It was a screaming, crying, clinging reunion. Parishioners and fellow evacuees rejoiced with them. For a while, the church was like every other shelter: crowded and chaotic, but also strangely unifying. Many evacuees bonded in the crisis. Then, as the days passed, they began leaving.

Today, only Jefferson and her family remain.

Jefferson says the Judson Baptist parishioners are the kindest people she’s ever met. They’ve helped her fill out forms, donated clothes and furniture, and allowed her to spend her days unwinding in front of a television in a guest house behind the church. Volunteers, using the church kitchen, have fixed the family three meals a day.

In a moment of daydreaming one afternoon, Jefferson said that when she has her own kitchen again, the first meal she’s going to cook is pork chops and creamed corn. “I ain’t ever gone this long without poke chops,” she said.

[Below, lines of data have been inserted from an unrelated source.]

-- ==== Sys2Proof/Safety.lean ====
section
/-! DEFINITION. The terms claims are stated in: the invariants of reachable states, what a command keeps (10_state.md R40,
60_exceptions.md R236), and which commands may write what. -/

namespace Sys2Proof.Machine

/-- The Length invariant of a packet (10_state.md R36): empty after NEW or reset, else Length counts the payload. -/
def Packet.lengthOk (p : Packet) : Prop :=
  (p.header.length = 0#8 ∧ p.payload = []) ∨
    (p.header.length.toNat = p.payload.length + 5 ∧ 5 ≤ p.header.length.toNat ∧ p.header.length.toNat ≤ 255)

/-- OUT_BUF holds a known byte exactly at the indices below OUT_LEN (20_memory.md R71). -/
def State.outHoldsOutput (s : State) : Prop := ∀ j, (s.outBuf.read? j).isSome = true ↔ j < s.outLen.toNat

/-- What every reachable state satisfies: the buffers in canonical form inside their sizes, IN_LEN at most 256 (10_state.md R24),
OUT_LEN at most 255 (R25), OUT_BUF holding exactly the last output (R39), RES7 at its reset value (R40), and the Length
invariant (R36). -/
structure State.Inv (s : State) : Prop where
  inBuf_wf : s.inBuf.wf Config.inBufSize = true
  outBuf_wf : s.outBuf.wf Config.outBufSize = true
  inLen_le : s.inLen.toNat ≤ Config.inBufSize
  outLen_le : s.outLen.toNat ≤ 255
  out_held : s.outHoldsOutput
  res7_zero : s.res[7] = 0#32
  length_ok : s.pkt.lengthOk

/-- A command's inputs, which only the host writes, read as before (10_state.md R20, R21, R24, R26): CMD, ARG, IN_LEN and every byte
of IN_BUF. The host's own side is untouched too. -/
structure KeepsInputs (s t : State) : Prop where
  cmd : t.cmd = s.cmd
  arg : t.arg = s.arg
  inLen : t.inLen = s.inLen
  inBuf : ∀ j, t.inBuf.read? j = s.inBuf.read? j
  pending : t.pending = s.pending
  received : t.received = s.received

/-- OUT_LEN and every byte of OUT_BUF read as before. -/
structure KeepsOutput (s t : State) : Prop where
  outLen : t.outLen = s.outLen
  outBuf : ∀ j, t.outBuf.read? j = s.outBuf.read? j

/-- Every RES register from `k` on reads as before. -/
def KeepsResultsFrom (k : Nat) (s t : State) : Prop := ∀ i : Fin 8, k ≤ i.val → t.res[i] = s.res[i]

/-- The output is exactly `bytes`: OUT_LEN is their number, and every byte of OUT_BUF is the byte of that index or, beyond
them, unspecified (20_memory.md R57 b, R71). -/
def OutputIs (bytes : List Byte) (t : State) : Prop := t.outLen.toNat = bytes.length ∧ ∀ j, t.outByte? j = bytes[j]?

/-- The effect of a failing command (60_exceptions.md R236): STATUS gets the code and nothing else changes. (The index of the next
free value is the model's own and may advance: log entry 3.) -/
def OnlyStatus (c : Completion) (s t : State) : Prop := t = { s with status := c, draws := t.draws }

/-- A command that reports in RES0 to RES`k-1` keeps everything else but STATUS: its inputs, the packet, the output and the other
RES registers. -/
structure ReportsOnly (k : Nat) (s t : State) : Prop where
  ok : t.status = .ok
  inputs : KeepsInputs s t
  output : KeepsOutput s t
  pkt : t.pkt = s.pkt
  res : KeepsResultsFrom k s t

/-- A command that writes OUT_BUF only: its inputs, the packet and every RES register are kept. -/
structure EmitsOnly (bytes : List Byte) (s t : State) : Prop where
  ok : t.status = .ok
  inputs : KeepsInputs s t
  out : OutputIs bytes t
  pkt : t.pkt = s.pkt
  res : t.res = s.res

/-- A command that changes the packet only: its inputs, the output and every RES register are kept. -/
structure UpdatesPacketOnly (p : Packet) (s t : State) : Prop where
  ok : t.status = .ok
  inputs : KeepsInputs s t
  output : KeepsOutput s t
  pkt : t.pkt = p
  res : t.res = s.res

/-- The host has loaded `bytes` as the first bytes of IN_BUF, with IN_LEN covering at least them. -/
def InputStartsWith (bytes : List Byte) (s : State) : Prop :=
  bytes.length ≤ s.inLen.toNat ∧ ∀ j, j < bytes.length → s.inBuf.read? j = bytes[j]?

/-- The host has loaded exactly `bytes`: IN_LEN is their number. -/
def InputIs (bytes : List Byte) (s : State) : Prop :=
  s.inLen.toNat = bytes.length ∧ ∀ j, j < bytes.length → s.inBuf.read? j = bytes[j]?

end Sys2Proof.Machine

namespace Sys2Proof

/-- The commands that write OUT_BUF and OUT_LEN (10_state.md R40, 42_packet_codec.md R164). -/
def Instr.writesOutput (i : Instr) : Bool :=
  match i with
  | .serialize | .getPayload | .hdrEncode | .driveEncode | .telemEncode => true
  | .new | .parse | .setCommand | .setPayload | .setPacketCount | .setTelemetry | .getCommand | .getAck | .getLength
  | .getPacketCount | .hasTelemetry | .getTelemetry | .getChecksum | .hdrDecode | .ckCompute | .ckVerify | .driveDecode
  | .telemDecode => false

/-- How many RES registers, from RES0 on, a successful command writes (10_state.md R40, 30_encoding.md R94). -/
def Instr.resultCount (i : Instr) : Nat :=
  match i with
  | .getCommand | .getAck | .getLength | .getPacketCount | .hasTelemetry | .getChecksum | .ckCompute => 1
  | .ckVerify => 2
  | .driveDecode => 3
  | .getTelemetry | .telemDecode => 6
  | .hdrDecode => 7
  | .new | .parse | .serialize | .setCommand | .setPayload | .setPacketCount | .setTelemetry | .getPayload | .hdrEncode
  | .driveEncode | .telemEncode => 0

/-- How many low bits of `ARG[k]` a command uses: 0 where it does not read that register, all 32 where it compares the operand
in full (30_encoding.md R94, R95). -/
def Instr.operandWidth (i : Instr) (k : Nat) : Nat :=
  match i with
  | .setCommand | .ckVerify => if k = 0 then 32 else 0
  | .setPacketCount => if k = 0 then 16 else 0
  | .driveEncode => if k < 3 then 8 else 0
  | .setTelemetry | .telemEncode => if k < 3 then 16 else if k < 6 then 8 else 0
  | .hdrEncode => if k = 0 then 16 else if k < 5 then 1 else if k = 5 then 4 else if k = 6 then 8 else 0
  | .new | .parse | .serialize | .setPayload | .getCommand | .getAck | .getLength | .getPayload | .getPacketCount
  | .hasTelemetry | .getTelemetry | .getChecksum | .hdrDecode | .ckCompute | .driveDecode | .telemDecode => 0

/-- The commands of the header codec, the checksum engine and the payload interpreters, which do not see the packet context
(41_header_codec.md R115, 43_checksum.md R192, R194, 44_payload_interpreters.md). -/
def Instr.packetFree (i : Instr) : Bool :=
  match i with
  | .hdrDecode | .hdrEncode | .ckCompute | .ckVerify | .driveDecode | .driveEncode | .telemDecode | .telemEncode => true
  | .new | .parse | .serialize | .setCommand | .setPayload | .setPacketCount | .setTelemetry | .getCommand | .getAck
  | .getLength | .getPayload | .getPacketCount | .hasTelemetry | .getTelemetry | .getChecksum => false

/-- The mutators of the packet (42_packet_codec.md R162). -/
def Instr.mutatesPacket (i : Instr) : Bool :=
  match i with
  | .new | .parse | .setCommand | .setPayload | .setPacketCount | .setTelemetry => true
  | .serialize | .getCommand | .getAck | .getLength | .getPayload | .getPacketCount | .hasTelemetry | .getTelemetry
  | .getChecksum | .hdrDecode | .hdrEncode | .ckCompute | .ckVerify | .driveDecode | .driveEncode | .telemDecode
  | .telemEncode => false

/-- The error codes a command may raise (60_exceptions.md R231, R234). -/
def Instr.mayRaise (i : Instr) : List Machine.Completion :=
  match i with
  | .parse => [.malformedHeader, .invalidLength, .truncatedPacket]
  | .hdrDecode => [.malformedHeader]
  | .ckVerify => [.truncatedPacket]
  | .serialize => [.invalidLength]
  | .driveDecode | .telemDecode => [.invalidPayloadSize]
  | .setPayload => [.payloadTooLarge]
  | .setCommand => [.invalidOperand]
  | .getTelemetry => [.noTelemetry]
  | .new | .setPacketCount | .setTelemetry | .getCommand | .getAck | .getLength | .getPayload | .getPacketCount
  | .hasTelemetry | .getChecksum | .hdrEncode | .ckCompute | .driveEncode | .telemEncode => []

end Sys2Proof

namespace Sys2Proof.Machine

/-- A host event that mutates no packet: a read, a write of no command, or a command that is no mutator; not a reset pulse. -/
def HostEvent.keepsPacketFields (ev : HostEvent) : Bool :=
  match ev with
  | .read _ _ => true
  | .write 0 _ w =>
    match decode w with
    | .ok i => !i.mutatesPacket
    | .error _ => true
  | .write _ _ _ => true
  | .reset => false

/-- The packet fields that SERIALIZE reads (42_packet_codec.md R160): all but P.checksum. -/
def SamePacketFields (p q : Packet) : Prop := q.header = p.header ∧ q.payload = p.payload

end Sys2Proof.Machine
end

Rosezina’s Suite has been quiet most of the afternoon, and the main reason is that Ashton is at school. Across the room from slumbering Keith Jr. is his father, Keith Hall Sr.

Hall, 50, who had been stranded in the 9th Ward during the flood, made it to New Orleans’ convention center, where someone told him that Jefferson had jumped from a window and was missing. Along with thousands of other evacuees, he rode a bus to the Houston Astrodome, where he found Ashton and the neighbor. He followed Ashton to Louisiana a few days later and joined the family at Judson Baptist.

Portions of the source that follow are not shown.